Over the past year, it has been difficult not to come across content created by generative AI.You may have seen a LinkedIn post where OpenAI’s AI-based ChatGPT has been asked to give good tips on how to get a salary raise. Perhaps you have encountered a chatbot when you have needed help with booking an appointment online. You may have even laughed at images created by DALL·E, where the faces of familiar celebrities have been digitally added to classic works of art.
Generative AI is developing at a tremendous pace and language technology is also benefiting from these leaps of development. From the perspective of language technology, the most important role is played by large language models (LLMs).
Large language models need massive amounts of data
Generative AI solutions created for producing and processing language are called large language models. They are statistical models that calculate the probabilities of the occurrence of words or parts of words. The simplest language models calculate the probability simply by calculating how many times the word appears in the given text materials, without taking the surrounding words and their meanings into account.
Large language models, on the other hand, are advanced language models that are based on neural networks and, as their name suggests, are trained with large amounts of data. The training of the language models of previous neural machine translation engines often requires a dataset of hundreds of millions of variables but large language models require billions of them.
Current neural network-based language models, including large language models, are most often based on transformers. Transformers are neural network architectures that consist of many overlapping layers. Previous machine learning models focused on individual words in their training data, while transformers are capable of simultaneously processing and taking into account words within a sentence or a longer text and analysing, among other things, broader relationships within the sentence.
Large language models use huge text materials to learn which words appear in which context and which words often follow each other. This allows large language models to predict what words and phrases would appear in an answer suitable to a certain type of question, how a beginning of a poem could continue or how a certain matter would be expressed in another language in the context in question.
A one-size-fits-all solution is not suitable for all cases
Since the amount of data needed for training large language models is enormous, a lot of generic content will inevitably have to be used. Large language models can also be customised, or personalised, to make them more suitable for different tasks and needs. This can be done by adding additional training data in a more limited subject area and modifying the model’s weightings. It is also important to choose a suitable customisation strategy, such as building a ready-to-use model or learning through use with the aid of prompt engineering.
Especially when large language models are used for translation, it is useful to personalise language model with high-quality, fully matching bilingual materials. It is especially good if the texts used in personalisation and the new texts to be translated are from as similar subject areas as possible. For this purpose, training language models with existing translation memories is a good idea: all of the customer’s translations are saved in translation memories by language pair so these texts are always bilingual, are good matches and use the company’s desired style and terminology.
In this way, the language model learns what the customer’s texts are like and is able to imitate their style better in the future. This improves, among other things, how machine translation produced by large language models is aligned with the company’s style. This, in turn, speeds up translating as higher-quality machine translation that is customised according to the customer’s needs reduces the time involved in any post-editing required.
The downsides of AI
Although continuous learning and adaptability associated with large language models are in many respects good, they also have their downsides. Language model-based solutions in general use learn as they are running so they can also be intentionally misled and taught false information. If you repeatedly teach a language model that a pike is a bird instead of a fish, it will start believing this to be true. Large language models also suffer from so-called hallucinations, which you can read more about in our article on getting the most out of machine translation.

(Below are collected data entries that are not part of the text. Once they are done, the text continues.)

/-- An illegal word is accepted with status ILLEGAL (95_test_vectors.md S4). -/
theorem test_step_illegal : after (step ((idle1 0x5A).presenting ⟨0x00000015#32, 0⟩))
    (fun t => t.seq == .busy [] 0 .illegal && t.cmdPort == []) = true := by decide

/-! ### Single steps -/

/-- The completion of STATE (95_test_vectors.md S3): `rdata` has part 0 in the low byte. -/
theorem test_step_done : after (step (st (cfg 2 false false) [(0, 0xA5), (1, 0x3C)] (lines3 .low .low .high) (.busy [] 0 .ok)
      (eight false ++ eight false) (eight false ++ eight false)))
    (fun t => t.trace == [.done .ok 0x3CA5] && t.seq == .idle) = true := by decide

/-- SHB clears a set bit (90_conflicts.md C2) and emits nothing (10_state.md R46). -/
theorem test_step_shb : after (step (about (.shb 0 1 false) (lines3 .low .low .low)))
    (fun t => t.shadow.read 0 == 0x58#8 && t.trace == []) = true := by decide

theorem test_step_shz : after (step (about .shz (lines3 .low .low .low)))
    (fun t => t.shadow == [] && t.trace == []) = true := by decide

/-- A SET on an unconfigured line writes its level, and its pin stays undriven (10_state.md R37). -/
theorem test_step_set_unconfigured : after (step (about (.set .data .high) (LineFile.reset cfg1)))
    (fun t => t.level .data == some .high && t.pin .data == some .undriven && t.trace == [.set .data .high]) = true := by
  decide

theorem test_step_cfg : after (step (about (.cfg .clock) (LineFile.reset cfg1)))
    (fun t => t.mode .clock == some .output && t.pin .clock == some (.driven .low) && t.trace == [.cfg .clock]) = true := by
  decide

/-- A rising clock edge shifts DATA into stage 0; the last stage drops out (60_exceptions.md R261). -/
theorem test_step_shift : after (step (about (.set .clock .high) (lines3 .low .low .low)))
    (fun t => t.chain.sr == [false, true, false, false, false, false, false, false]) = true := by decide

/-- A rising latch edge copies the shift stages (R262). -/
theorem test_step_latch : after (step (about (.set .latch .high) (lines3 .low .low .low)))
    (fun t => t.chain.st == [true, false, false, false, false, false, false, true]) = true := by decide

/-- RST going LOW clears the shift stages and not the latched image (R264). -/
theorem test_step_clear : after (step (st cfgAll [] (lines5 .low .low .low .high .high) (.busy [.set .rst .low] 0 .ok)
      (eight true) (eight true)))
    (fun t => t.chain.sr == eight false && t.chain.st == eight true) = true := by decide

/-- Outputs under OE (R262). -/
theorem test_outputs : (st cfgAll [] (lines5 .low .low .low .high .high) .idle (eight false) (eight true)).output 0 3
      = some .highZ ∧
    (st cfgAll [] (lines5 .low .low .low .low .high) .idle (eight false) (eight true)).output 0 3
      = some (.driven true) := by decide

/-- 95_test_vectors.md R-2: reset while busy leaves the reset state, emits nothing and keeps the host's command waiting. -/
theorem test_step_reset : after (step (((about (.shb 0 0 true) (lines3 .high .high .low)).withPort [⟨5#32, 0⟩]).withResetIn [true]))
    (fun t => t.seq == .idle && t.shadow == [] && t.trace == [] && t.lines == LineFile.reset cfg1 &&
      t.cmdPort == [⟨5#32, 0⟩] && t.resetIn == []) = true := by decide

/-- 70_reset_and_hazards.md R283: a reset with a command in flight leaves the chain unknown; one of an idle controller does not. -/
theorem test_reset_abandons :
    after (step ((about (.shb 0 0 true) (lines3 .low .low .low)).withResetIn [true])) State.abandoned = true ∧
    after (step ((idle1 7).withResetIn [true])) (fun t => !t.abandoned) = true := by decide

/-- R283, I3: INIT's completion makes the chain known, with the zeros of its frame; the completion of STATE does not. -/
theorem test_init_settles :
    after (step settling) (fun t => t.chainKnown && t.chain == ⟨eight false, eight false⟩) = true ∧
    after (step (settling.withSeq (.busy [] 0 .ok))) State.abandoned = true := by decide

/-- 60_exceptions.md R266: with CLOCK undriven and OE driven HIGH the chain is not known. -/
theorem test_undriven_unknown :
    (st cfgAll [] ((lines5 .low .low .low .high .high).modify .clock fun r => ⟨.unconfigured, r.level⟩) .idle (eight false)
      (eight true)).chainKnown = false ∧
    (st cfgAll [] (lines5 .low .low .low .high .high) .idle (eight false) (eight true)).chainKnown = true := by decide

/-! ### The assembler (95_test_vectors.md Programs 1 and 3) -/

theorem test_asm_write : assembleText 3 ['W', 'R', 'I', 'T', 'E', ' ', ' ', 'L', 'S', 'B', ',', ' ', '1', ',', ' ', '0', ',',
    ' ', '0'] = some ⟨0x00000002#32, 0x000001⟩ := by decide

/-- Part 0 in the low byte; hex and binary numbers; a comment. -/
theorem test_asm_write_msb : assembleText 2 ['W', 'R', 'I', 'T', 'E', ' ', 'M', 'S', 'B', ',', '0', 'x', 'A', '5', ',', '0',
    'b', '1', '1', '1', '1', '0', '0', ';', 'v'] = some ⟨0x00000012#32, 0x3CA5⟩ := by decide

theorem test_asm_pin : assemble 3 (.writePin 8 true) = some ⟨0x00080013#32, 0⟩ ∧
    assemble 3 (.clrPin 0) = some ⟨0x00000003#32, 0⟩ := by decide
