-- ==== Sys2Proof/Machine/Operands.lean ====
section
/-! DEFINITION. The operands of a command: its width, its two memory ranges, and the checks that R103 makes of them. -/

namespace Sys2Proof.Machine

/-- The width-select dispatcher (R160): no width means EWIDTH (R161, R162). -/
def dispatch (bitCount : Nat) : Option Width :=
  match bitCount with
  | 4 => some .w4
  | 6 => some .w6
  | 8 => some .w8
  | 12 => some .w12
  | _ => none

/-- The direction and width a command runs with (R91); none for a dispatched command of an unsupported width. -/
def commandJob : Instr → Option (Dir × Width)
  | .pack4 => some (.pack, .w4)
  | .pack6 => some (.pack, .w6)
  | .pack8 => some (.pack, .w8)
  | .pack12 => some (.pack, .w12)
  | .unpack4 => some (.unpack, .w4)
  | .unpack6 => some (.unpack, .w6)
  | .unpack8 => some (.unpack, .w8)
  | .unpack12 => some (.unpack, .w12)
  | .pack b => (dispatch b).map (fun w => (.pack, w))
  | .unpack b => (dispatch b).map (fun w => (.unpack, w))

/-- `SYMB` of the platform (R7). -/
def symBytes (p : Platform) : Nat := p.symWidth.bytes

/-- The first byte address past the address space, `2^ADDR_W` (R59). -/
abbrev addrLimit (p : Platform) : Nat := 2 ^ p.addrWidth

/-- `NBYTES(w, n) = ceil(n * w / 8)` (R13, R78). -/
def packedSize (w : Width) (n : Nat) : Nat := (n * w.bits + 7) / 8

/-- The range holds the byte address. -/
def rangeHas (r : Range) (a : Nat) : Bool := r.base ≤ a && a < r.base + r.len

/-- The two ranges share a byte (R60). An empty range shares none. -/
def rangesMeet (r q : Range) : Bool := max r.base q.base < min (r.base + r.len) (q.base + q.len)

/-- The byte addresses of a range, rising. -/
def rangeAddrs (r : Range) : List Nat := List.range' r.base r.len

/-- The symbol range of the command in flight (R44). -/
def symRange (p : Platform) (b : Inst) : Range := ⟨b.lSymAddr.toNat, symBytes p * b.lCount.toNat⟩

/-- The packed range of the command in flight, at width `w` (R44). -/
def pkdRange (w : Width) (b : Inst) : Range := ⟨b.lPkdAddr.toNat, packedSize w b.lCount.toNat⟩

/-- Both ranges of the command in flight. -/
def commandWindow (p : Platform) (dir : Dir) (w : Width) (b : Inst) : Window :=
  { dir := dir, sym := symRange p b, pkd := pkdRange w b }

/-- The ranges of a command whose word gives no width: no packed byte (log 9). -/
def widthlessWindow (p : Platform) (dir : Dir) (b : Inst) : Window :=
  { dir := dir, sym := symRange p b, pkd := ⟨b.lPkdAddr.toNat, 0⟩ }

/-- The range a command writes: packed bytes for a pack, symbol words for an unpack (R56, R201). -/
def destRange (v : Window) : Range :=
  match v.dir with
  | .pack => v.pkd
  | .unpack => v.sym

/-- The range a command reads (R56, R67). -/
def sourceRange (v : Window) : Range :=
  match v.dir with
  | .pack => v.sym
  | .unpack => v.pkd

/-- The symbol array is aligned to whole symbol words (R55, R104). -/
def symAligned (p : Platform) (b : Inst) : Bool := b.lSymAddr.toNat % symBytes p = 0

/-- The range ends within the address space; an end equal to `2^ADDR_W` is legal (R59, R105). -/
def rangeFits (p : Platform) (r : Range) : Bool := r.base + r.len ≤ 2 ^ p.addrWidth

/-- The checks of R104 and R105 in the order of R107: alignment of the symbol array, then the two range ends. -/
def operandError (p : Platform) (w : Width) (b : Inst) : ErrCode :=
  if !symAligned p b then .ealign
  else if !(rangeFits p (symRange p b) && rangeFits p (pkdRange w b)) then .erange
  else .ok

/-- The length of the packed range of the command in flight (R44): `NBYTES(w, n)`, and 0 where its word gives no width, since R13
defines no length without one (log 9). -/
def flightBytes (b : Inst) : Nat :=
  match decode b.lCmd with
  | .error _ => 0
  | .ok i =>
    match commandJob i with
    | none => 0
    | some (_, w) => packedSize w b.lCount.toNat

/-- The ranges of the command in flight, whatever the checks of R103 will say of it: R206 and R201 except no accepted command. The
direction is DIR of its word (R81; log 9). -/
def flightWindow (p : Platform) (b : Inst) : Window :=
  { dir := dirField b.lCmd, sym := symRange p b, pkd := ⟨b.lPkdAddr.toNat, flightBytes b⟩ }

/-- The bytes of a range that the address space has: a range never wraps (R59; log 11). -/
def cutRange (p : Platform) (r : Range) : Range := ⟨r.base, min r.len (addrLimit p - r.base)⟩

/-- `MemAdmit` (R7, R61): the platform memory answers at this address. -/
def memAdmit (p : Platform) (a : Nat) : Bool :=
  a < 2 ^ p.addrWidth && p.admitted.any (fun r => r.base ≤ a && a < r.base + r.size)

/-- Every byte of the range is admitted. -/
def rangeAdmitted (p : Platform) (r : Range) : Bool := (rangeAddrs r).all (memAdmit p)

/-- A command with the ranges `mine` breaks the hazard of the command with the ranges `v`: it writes a byte of either range
of `v`, or reads a byte `v` writes (R186, R206). Reading a shared source is permitted. -/
def windowsRace (mine v : Window) : Bool :=
  rangesMeet (destRange mine) v.sym || rangesMeet (destRange mine) v.pkd || rangesMeet (sourceRange mine) (destRange v)

/-- The drawn padding of R73: a pack of width 4 or 12 with an odd count leaves the last byte's upper nibble to one draw. -/
def drawsPadding (w : Width) (n : Nat) : Bool :=
  match w with
  | .w4 => n % 2 = 1
  | .w12 => n % 2 = 1
  | .w6 => false
  | .w8 => false

end Sys2Proof.Machine
end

In addition to invented facts, another risk associated with language models trained with a large amount of data is that confidential information ends up in the wrong place. Large language models in general use are open to everyone and, when using them, it is not possible to be sure whether your data will be made available to others. Therefore, it is important to choose a reliable partner for whom data security issues are a priority.
When training large language models with translation memories, it is necessary to take care of data security and ensure that customer-specific data is used only in each customer’s own model. This way, you can avoid the situation in which the language model would introduce another customer’s confidential information into the translation. We can build a customer-specific language model directly as part of LanguageWire’s highly secure ecosystem. Read more about LanguageWire’s insights into the data security in large language models here.
Large language models as part of the future
Training large language models for translation needs is a giant leap forward as they can provide more accurate and natural translations into multiple languages. These models make it possible to produce translations quickly while taking into account the desired style and terminology. In the future, this development can break down language barriers and foster interaction between people around the world by strengthening understanding and cooperation on a global scale.